» **PROBLEM DETAILS**: In the entries below, find the line with "12.2, B1). -/" and print exactly every line from there up to and including the line with "def Chip.soCaptured (c", with no other lines.

Segment Start: RECORDS

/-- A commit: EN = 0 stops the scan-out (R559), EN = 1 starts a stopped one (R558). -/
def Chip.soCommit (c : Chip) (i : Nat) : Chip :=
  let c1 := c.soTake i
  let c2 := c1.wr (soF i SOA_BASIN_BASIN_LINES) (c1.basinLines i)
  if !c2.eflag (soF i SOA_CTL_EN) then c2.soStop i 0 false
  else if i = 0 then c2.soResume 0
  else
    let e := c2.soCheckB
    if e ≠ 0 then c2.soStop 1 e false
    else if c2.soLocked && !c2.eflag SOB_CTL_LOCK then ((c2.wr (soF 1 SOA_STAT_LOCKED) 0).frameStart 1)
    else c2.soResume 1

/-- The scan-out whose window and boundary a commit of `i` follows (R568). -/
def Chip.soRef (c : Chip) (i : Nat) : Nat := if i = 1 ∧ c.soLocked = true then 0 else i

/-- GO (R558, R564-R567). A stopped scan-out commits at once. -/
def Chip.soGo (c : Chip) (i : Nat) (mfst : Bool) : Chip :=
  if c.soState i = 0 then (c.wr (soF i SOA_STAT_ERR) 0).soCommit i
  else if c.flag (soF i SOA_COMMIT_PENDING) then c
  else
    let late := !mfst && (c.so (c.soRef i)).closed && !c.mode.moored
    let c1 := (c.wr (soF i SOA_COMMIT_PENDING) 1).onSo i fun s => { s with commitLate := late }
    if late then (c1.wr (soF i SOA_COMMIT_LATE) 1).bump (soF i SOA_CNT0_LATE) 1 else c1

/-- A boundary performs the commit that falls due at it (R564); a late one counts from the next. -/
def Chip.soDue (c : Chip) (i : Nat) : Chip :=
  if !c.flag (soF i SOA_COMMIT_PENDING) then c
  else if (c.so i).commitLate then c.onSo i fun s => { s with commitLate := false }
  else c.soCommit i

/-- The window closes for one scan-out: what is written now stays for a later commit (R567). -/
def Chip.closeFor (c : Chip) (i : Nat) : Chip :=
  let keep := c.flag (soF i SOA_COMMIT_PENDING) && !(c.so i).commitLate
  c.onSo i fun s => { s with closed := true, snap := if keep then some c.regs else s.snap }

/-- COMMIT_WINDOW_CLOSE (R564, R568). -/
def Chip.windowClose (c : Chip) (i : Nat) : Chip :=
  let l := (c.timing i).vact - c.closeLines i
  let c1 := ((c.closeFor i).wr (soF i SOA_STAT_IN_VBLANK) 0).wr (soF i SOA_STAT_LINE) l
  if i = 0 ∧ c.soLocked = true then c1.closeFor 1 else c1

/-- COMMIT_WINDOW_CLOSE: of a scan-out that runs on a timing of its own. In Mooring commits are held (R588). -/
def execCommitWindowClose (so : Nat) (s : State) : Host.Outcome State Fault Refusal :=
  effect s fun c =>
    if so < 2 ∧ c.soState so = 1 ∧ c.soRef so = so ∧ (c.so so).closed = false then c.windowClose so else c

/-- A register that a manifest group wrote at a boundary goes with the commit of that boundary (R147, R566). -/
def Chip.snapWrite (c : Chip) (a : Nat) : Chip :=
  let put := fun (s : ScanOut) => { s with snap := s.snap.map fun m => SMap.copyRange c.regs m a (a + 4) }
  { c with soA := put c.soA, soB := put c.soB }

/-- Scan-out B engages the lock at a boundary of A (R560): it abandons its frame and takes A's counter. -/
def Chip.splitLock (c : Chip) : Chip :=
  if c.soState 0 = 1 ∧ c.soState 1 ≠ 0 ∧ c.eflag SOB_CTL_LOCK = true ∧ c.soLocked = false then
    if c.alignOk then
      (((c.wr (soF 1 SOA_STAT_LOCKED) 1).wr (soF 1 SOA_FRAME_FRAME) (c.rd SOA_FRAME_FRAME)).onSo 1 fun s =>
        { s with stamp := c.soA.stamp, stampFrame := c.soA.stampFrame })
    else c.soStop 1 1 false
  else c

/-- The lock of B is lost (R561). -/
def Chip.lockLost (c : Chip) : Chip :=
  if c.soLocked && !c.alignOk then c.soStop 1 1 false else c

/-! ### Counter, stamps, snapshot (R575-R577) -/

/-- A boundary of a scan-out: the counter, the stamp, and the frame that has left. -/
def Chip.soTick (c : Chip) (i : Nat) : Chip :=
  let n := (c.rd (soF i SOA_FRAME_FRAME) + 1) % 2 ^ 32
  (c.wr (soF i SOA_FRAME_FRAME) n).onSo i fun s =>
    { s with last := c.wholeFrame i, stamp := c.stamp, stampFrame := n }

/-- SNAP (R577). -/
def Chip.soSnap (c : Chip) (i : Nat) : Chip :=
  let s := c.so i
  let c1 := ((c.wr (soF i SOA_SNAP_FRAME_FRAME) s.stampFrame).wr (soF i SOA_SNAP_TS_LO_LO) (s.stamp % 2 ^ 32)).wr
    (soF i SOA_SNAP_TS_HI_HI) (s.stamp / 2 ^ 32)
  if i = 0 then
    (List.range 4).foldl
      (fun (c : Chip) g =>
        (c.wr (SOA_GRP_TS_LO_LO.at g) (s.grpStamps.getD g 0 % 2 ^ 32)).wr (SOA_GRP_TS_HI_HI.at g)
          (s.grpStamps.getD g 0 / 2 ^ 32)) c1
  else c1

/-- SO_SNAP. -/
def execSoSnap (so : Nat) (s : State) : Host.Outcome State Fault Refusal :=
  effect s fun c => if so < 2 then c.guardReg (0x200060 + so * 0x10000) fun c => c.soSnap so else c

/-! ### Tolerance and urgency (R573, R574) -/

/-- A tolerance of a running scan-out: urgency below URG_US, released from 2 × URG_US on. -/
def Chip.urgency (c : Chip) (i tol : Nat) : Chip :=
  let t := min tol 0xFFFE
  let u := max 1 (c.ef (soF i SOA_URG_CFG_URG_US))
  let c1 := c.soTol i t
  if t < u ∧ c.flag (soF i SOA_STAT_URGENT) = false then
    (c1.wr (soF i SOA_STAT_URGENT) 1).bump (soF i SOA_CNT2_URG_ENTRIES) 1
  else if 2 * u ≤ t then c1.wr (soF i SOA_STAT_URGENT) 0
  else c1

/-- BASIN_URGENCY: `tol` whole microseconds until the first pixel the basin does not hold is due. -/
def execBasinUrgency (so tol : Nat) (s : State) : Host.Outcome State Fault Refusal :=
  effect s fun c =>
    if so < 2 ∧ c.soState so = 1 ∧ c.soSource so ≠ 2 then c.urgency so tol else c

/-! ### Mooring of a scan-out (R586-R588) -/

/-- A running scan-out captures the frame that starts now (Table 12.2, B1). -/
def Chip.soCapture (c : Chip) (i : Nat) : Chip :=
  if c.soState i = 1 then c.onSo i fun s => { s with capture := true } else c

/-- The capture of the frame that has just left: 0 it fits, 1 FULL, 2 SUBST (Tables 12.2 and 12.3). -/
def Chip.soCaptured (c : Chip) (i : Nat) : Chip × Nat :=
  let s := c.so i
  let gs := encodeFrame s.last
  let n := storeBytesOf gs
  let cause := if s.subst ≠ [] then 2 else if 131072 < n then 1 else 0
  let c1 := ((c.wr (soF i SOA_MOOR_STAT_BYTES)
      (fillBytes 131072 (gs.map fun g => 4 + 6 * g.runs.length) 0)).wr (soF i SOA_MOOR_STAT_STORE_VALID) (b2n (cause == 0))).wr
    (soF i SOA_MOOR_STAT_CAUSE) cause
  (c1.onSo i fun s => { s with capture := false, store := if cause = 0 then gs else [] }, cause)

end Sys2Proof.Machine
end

Segment End: RECORDS

» **OUTPUT BELOW**:
/-- A running scan-out captures the frame that starts now (Table 12.2, B1). -/
def Chip.soCapture (c : Chip) (i : Nat) : Chip :=
  if c.soState i = 1 then c.onSo i fun s => { s with capture := true } else c

/-- The capture of the frame that has just left: 0 it fits, 1 FULL, 2 SUBST (Tables 12.2 and 12.3). -/
def Chip.soCaptured (c : Chip) (i : Nat) : Chip × Nat :=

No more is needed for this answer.